» Problem requirements: The string "engine" may appear in lines of the data; report how many lines contain it, with no other output.

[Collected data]
theorem operandAbs_mapped (r : Reg) (o : AbsArg) (s : State) (h : AllMapped s) (hw : s.platform.indexWrap = .wrap) :
    ∃ x, operandAbs r o s = .ok x := by
  obtain ⟨p, h1, hb⟩ := eaAbs_mapped r o s h hw
  obtain ⟨m, h2, -⟩ := memRead_mapped p.addr p.state (BusOnly_allMapped hb (stepIndex_allMapped h))
  exact ⟨_, by rw [operandAbs, Res_bind_of_ok h1, Res_map_of_ok h2]⟩

/-! ## The return address stack -/

theorem rasRead_rasWrite (v : Vector Addr 8) (j k : BitVec 3) (a : Addr) :
    rasRead (rasWrite v j a) k = if k = j then a else rasRead v k := by
  simp only [rasRead, rasWrite, Vector.getElem_set]
  by_cases h : k = j
  · simp [h]
  · have : ¬ j.toNat = k.toNat := fun e => h (BitVec.eq_of_toNat_eq e.symm)
    simp [h, this]

/-- What a subroutine branch does, and nothing else. -/
theorem callTo_called (a : Addr) (s : State) : Called a s (callTo a s) :=
  ⟨rfl, fun k => rasRead_rasWrite s.ras (s.psu.sp + 1) k s.iar⟩

/-- A return after a call goes to the address after the call. -/
theorem returnPop_callTo_iar (a : Addr) (s : State) : (returnPop (callTo a s)).iar = s.iar := by
  rw [returnPop_iar, callTo_ras, callTo_psu, rasRead_rasWrite, if_pos rfl]

end Sys2Proof.Machine
end

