/-! ## The bits of the PSL under a mask -/

/-- Ones set by a mask are set bit by bit (44_program_status R155). -/
theorem pslOfByte_or (x y : Byte) :
    pslOfByte (x ||| y) =
      { cc := (pslOfByte x).cc ||| (pslOfByte y).cc
        idc := (pslOfByte x).idc || (pslOfByte y).idc
        rs := (pslOfByte x).rs || (pslOfByte y).rs
        wc := (pslOfByte x).wc || (pslOfByte y).wc
        ovf := (pslOfByte x).ovf || (pslOfByte y).ovf
        com := (pslOfByte x).com || (pslOfByte y).com
        c := (pslOfByte x).c || (pslOfByte y).c } := by
  simp only [pslOfByte, BitVec.extractLsb'_or, BitVec.getLsbD_or]

/-- Zeros set by a mask are set bit by bit (44_program_status R157). -/
theorem pslOfByte_and (x y : Byte) :
    pslOfByte (x &&& y) =
      { cc := (pslOfByte x).cc &&& (pslOfByte y).cc
        idc := (pslOfByte x).idc && (pslOfByte y).idc
        rs := (pslOfByte x).rs && (pslOfByte y).rs
        wc := (pslOfByte x).wc && (pslOfByte y).wc
        ovf := (pslOfByte x).ovf && (pslOfByte y).ovf
        com := (pslOfByte x).com && (pslOfByte y).com
        c := (pslOfByte x).c && (pslOfByte y).c } := by
  simp only [pslOfByte, BitVec.extractLsb'_and, BitVec.getLsbD_and]

/-- Clearing PSL bits cannot make CC 11. -/
theorem cc_ne_three_of_cleared {p : Psl} (h : p.cc ≠ 3) (v : Byte) : (pslOfByte (pslByte p &&& v)).cc ≠ 3 := by
  have key : ∀ a b : BitVec 2, a ≠ 3 → a &&& b ≠ 3 := by decide
  rw [pslOfByte_and, pslOfByte_pslByte]
  exact key _ _ h

end Sys2Proof.Machine
end

section
/-! PROOF. The return address stack as a ring of eight entries: what a run of returns reads, what a run of calls
writes. -/

namespace Sys2Proof.Machine

/-! ## What `n` returns read -/

/-- The entries from number `sp` down, `n` of them, modulo 8: the addresses that `n` returns go to. -/
def entriesDown (v : Vector Addr 8) : BitVec 3 → Nat → List Addr
  | _, 0 => []
  | sp, n + 1 => rasRead v sp :: entriesDown v (sp - 1) n

theorem sub_ofNat_succ (sp : BitVec 3) (n : Nat) : sp - BitVec.ofNat 3 (n + 1) = sp - 1 - BitVec.ofNat 3 n := by
  rw [BitVec.ofNat_add]
  exact sub_add_eq_sub_sub_swap sp _ _

/-- The entry that the last of `n + 1` returns reads. -/
theorem entriesDown_concat (v : Vector Addr 8) (sp : BitVec 3) (n : Nat) :
    entriesDown v sp (n + 1) = entriesDown v sp n ++ [rasRead v (sp - BitVec.ofNat 3 n)] := by
  induction n generalizing sp with
  | zero => simp [entriesDown]
  | succ n ih => rw [entriesDown, ih, sub_ofNat_succ, entriesDown, List.cons_append]
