/-! ## Timebase unit (TBU), spec/01 -/

/-- The station show states, in the order of their beacon codes (R197). -/
inductive ShowState where
  | standby
  | warmup
  | idle
  | armed
  | running
  | held
  | ending
  | halted
  deriving DecidableEq, Repr

/-- The armed record (R14). -/
structure ArmedRecord where
  showId : Nat
  t0 : Nat
  deriving DecidableEq, Repr

/-- The hold record (R16, R17): Th, the hold boundary and Tr, each when present. -/
structure HoldRecord where
  th : Option Nat := none
  boundary : Option Nat := none
  tr : Option Nat := none
  deriving DecidableEq, Repr

/-- The last STOP_ASSERT heard (R20): the frame number at its arrival, and the boundaries marked since, which R21
counts. -/
structure StopHeard where
  frame : Nat
  boundaries : Nat
  deriving DecidableEq, Repr

/-- The timebase unit's state (R9). -/
structure Tbu where
  /-- basin time, a 48-bit count (R1) -/
  basinTime : Nat := 0
  /-- the frame number held (R1) -/
  frameNo : Nat := 0
  /-- last correction (R5) -/
  lastCorrection : Int := 0
  /-- last median (R4) -/
  lastMedian : Int := 0
  /-- the correction applied in the present tick, 0 from the next one on: a beacon whose reception has ended by then is
  sampled on the scale before it (R169). The model's own field. -/
  shift : Int := 0
  /-- station show state -/
  state : ShowState := .standby
  /-- OUT_OF_STEP (R7) -/
  outOfStep : Bool := false
  armed : Option ArmedRecord := none
  /-- segment base (R15) -/
  segBase : Option Nat := none
  hold : HoldRecord := {}
  /-- last taken stamps of GO, HOLD and RESUME (R10) -/
  lastGo : Option Nat := none
  lastHold : Option Nat := none
  lastResume : Option Nat := none
  lastStop : Option StopHeard := none
  /-- the TBU's position-conflict record (R13) -/
  conflict : Bool := false
  /-- boundaries counted in WARMUP (R12) -/
  warmup : Nat := 0
  deriving DecidableEq, Repr

/-! ## Cue engine (CE), spec/02 -/

/-- The read states, in the order of their table. -/
inductive ReadState where
  | none
  | reading
  | waiting
  | scanning
  | ended
  deriving DecidableEq, Repr

/-- A read position: the content segment of the list and an offset in it (R23). -/
structure ReadPos where
  segment : Nat
  offset : Nat
  deriving DecidableEq, Repr

/-- The cue buffer: one 256-byte block of the list (R28). -/
structure CueBuffer where
  segment : Nat
  offset : Nat
  bytes : List Byte
  deriving DecidableEq, Repr

/-- How far a fetch of a block has come. -/
inductive FetchStage where
  | lookup
  | read
  deriving DecidableEq, Repr

/-- The one lookup or cue read in flight (R28): the block it was issued for, and whether its read position has been
dropped since (R46). -/
structure CueFetch where
  segment : Nat
  offset : Nat
  stage : FetchStage
  live : Bool
  deriving DecidableEq, Repr

/-- What a LIGHT action carries (R32). `fixtures` is its fixture mask. `channels` are those of its channel mask in each of
these fixtures, as dimming channels 4 f + c of fixture f, that the action still holds in its slate (R39). -/
structure LightDeed where
  fixtures : BitVec 12
  channels : BitVec 48
  r : Nat
  g : Nat
  b : Nat
  w : Nat
  fade : Nat
  follow : Option Nat
  cueFrame : Nat
  deriving DecidableEq, Repr

/-- The kinds of action and their fields (R30 to R34). -/
inductive Deed where
  | jet (jet height ramp : Nat)
  | light (d : LightDeed)
  | prime (v : VoiceId) (segment start : Nat)
  | start (v : VoiceId) (segment start gain ts : Nat)
  | gain (v : VoiceId) (gain ramp : Nat)
  | stopVoice (v : VoiceId) (fade : Nat)
  | endShow
  deriving DecidableEq, Repr

/-- An action: its deed, dispatch time, list order and show segment index. -/
structure Action where
  deed : Deed
  dispatch : Nat
  order : Nat
  index : Nat
  deriving DecidableEq, Repr

/-- The slates of one frame, one for each consumer (R38 to R40). -/
structure Slate where
  jets : List Action := []
  lights : List Action := []
  voices : List Action := []
  deriving DecidableEq, Repr

/-- The waiting record (R42). -/
structure WaitingRecord where
  number : Nat
  rearm : Nat
  interruptible : Bool
  deriving DecidableEq, Repr

/-- The running record (R42). -/
structure RunningRecord where
  index : Nat
  interruptible : Bool
  rearmEnd : Nat
  deriving DecidableEq, Repr

/-- A cut scan (R43): the trigger's number and press stamp, the return point, whether the scan stands just after an
END_SEGMENT, and the show segments it has passed into. -/
structure ScanRecord where
  number : Nat
  press : Nat
  returnPos : ReadPos
  returnState : ReadState
  returnClosed : Option Nat
  afterEnd : Bool
  passed : Nat
  deriving DecidableEq, Repr

/-- The cue engine's state (R47). -/
structure Ce where
  readState : ReadState := .none
  pos : Option ReadPos := none
  buffer : Option CueBuffer := none
  fetch : Option CueFetch := none
  /-- a lookup was answered WAIT, and is repeated at the next marked boundary (R29) -/
  pageWait : Bool := false
  /-- the pending queue, by dispatch time and list order (R35) -/
  queue : List Action := []
  slateEven : Slate := {}
  slateOdd : Slate := {}
  /-- show segment index -/
  index : Nat := 0
  lastCue : Nat := 0
  /-- after an END_SEGMENT taken at this time, until the next record is read (R26) -/
  closed : Option Nat := none
  waiting : Option WaitingRecord := none
  running : Option RunningRecord := none
  lastTrigger : Option Nat := none
  scan : Option ScanRecord := none
  /-- the list order of the next action produced -/
  nextOrder : Nat := 0
  deriving DecidableEq, Repr

/-! ## Hydraulics unit (HU), spec/03 -/

/-- The pump states, in the order of their tables. -/
inductive PumpState where
  | off
  | resting
  | claiming
  | starting
  | running
  | stopping
  | locked
  deriving DecidableEq, Repr

/-- An arrival record (R74). -/
inductive Arrival where
  | pending
  | set (time height : Nat)
  | void
  deriving DecidableEq, Repr

/-- A pump record (spec/03, "Pump records and configuration"). -/
structure Pump where
  state : PumpState := .off
  /-- lock cause FEEDBACK is held -/
  lockFeedback : Bool := false
  /-- lock cause DRY is held -/
  lockDry : Bool := false
  lockPending : Bool := false
  /-- height Hc, cm -/
  height : Nat := 0
  /-- ramp override -/
  override : Option Nat := none
  /-- requested drive d -/
  requested : Nat := 0
  /-- committed target t -/
  committed : Nat := 0
  /-- actual drive a: the value presented at the drive reference output (R60) -/
  actual : Nat := 0
  softCount : Nat := 0
  runCount : Nat := 0
  restCount : Nat := 0
  absence : Nat := 0
  arrival : Arrival := .void
  deriving DecidableEq, Repr

/-- The hydraulics unit's state (R75). A_s and the committed draw are figures of the pump records (`Hu.startAllowance`,
`Hu.committedDraw` in Machine/Hydraulics.lean). -/
structure Hu where
  pumps : Vector Pump 8 := Vector.replicate 8 {}
  /-- demand D (R55) -/
  demand : Nat := 0
  /-- ΣD (R56) -/
  total : Nat := 0
  /-- feed share (R56) -/
  share : Nat := 0
  /-- scale factor f (R58) -/
  scale : Nat := 1024
  /-- the claim slot's holder (R66) -/
  claimHolder : Option Channel := none
  /-- ticks of the local oscillator left on the spacing timer; 0 when expired (R69) -/
  spacing : Nat := 72000
  deriving DecidableEq, Repr

/-! ## Light unit (LU), spec/04 -/

/-- A channel record (R77). -/
structure LightChannel where
  level : Nat := 0
  target : Nat := 0
  start : Nat := 0
  fade : Nat := 0
  elapsed : Nat := 0
  /-- the value presented at the dimming output -/
  output : Nat := 0
  deriving DecidableEq, Repr

/-- A follow entry (R84): for each colour of the fixture the target of the channel, when covered. -/
structure FollowEntry where
  targets : Vector (Option Nat) 4
  fade : Nat
  jet : Nat
  limit : Nat
  deriving DecidableEq, Repr

/-- The light unit's state (R90). -/
structure Lu where
  channels : Vector LightChannel 48 := Vector.replicate 48 {}
  /-- trim factors (R78) -/
  trimFactor : Vector Nat 12 := Vector.replicate 12 32768
  /-- cover state: true is EXPOSED (R83) -/
  exposed : Vector Bool 12 := Vector.replicate 12 false
  /-- the follow list, at most one entry for each fixture (R84) -/
  follow : Vector (Option FollowEntry) 12 := Vector.replicate 12 none
  /-- the effective level as last compared (R91) -/
  level : Nat := 0
  /-- the frame number of the hold boundary (R87) -/
  holdFrame : Option Nat := none
  deriving DecidableEq, Repr

/-! ## Content types shared by the audio unit and the content map -/

/-- Segment types, in the order of their codes (R198). -/
inductive SegType where
  | cue
  | mono
  | stereo
  deriving DecidableEq, Repr

/-! ## Audio unit (AU), spec/05 -/

/-- The voice states, in the order of R92. -/
inductive VoiceState where
  | idle
  | priming
  | playing
  | fading
  | paused
  deriving DecidableEq, Repr

/-- A prime record (R92): its type is none while the definition request `request` is unanswered. -/
structure PrimeRecord where
  segment : Nat
  start : Nat
  kind : Option SegType := none
  count : Nat := 0
  request : Nat := 0
  deriving DecidableEq, Repr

» Result: 2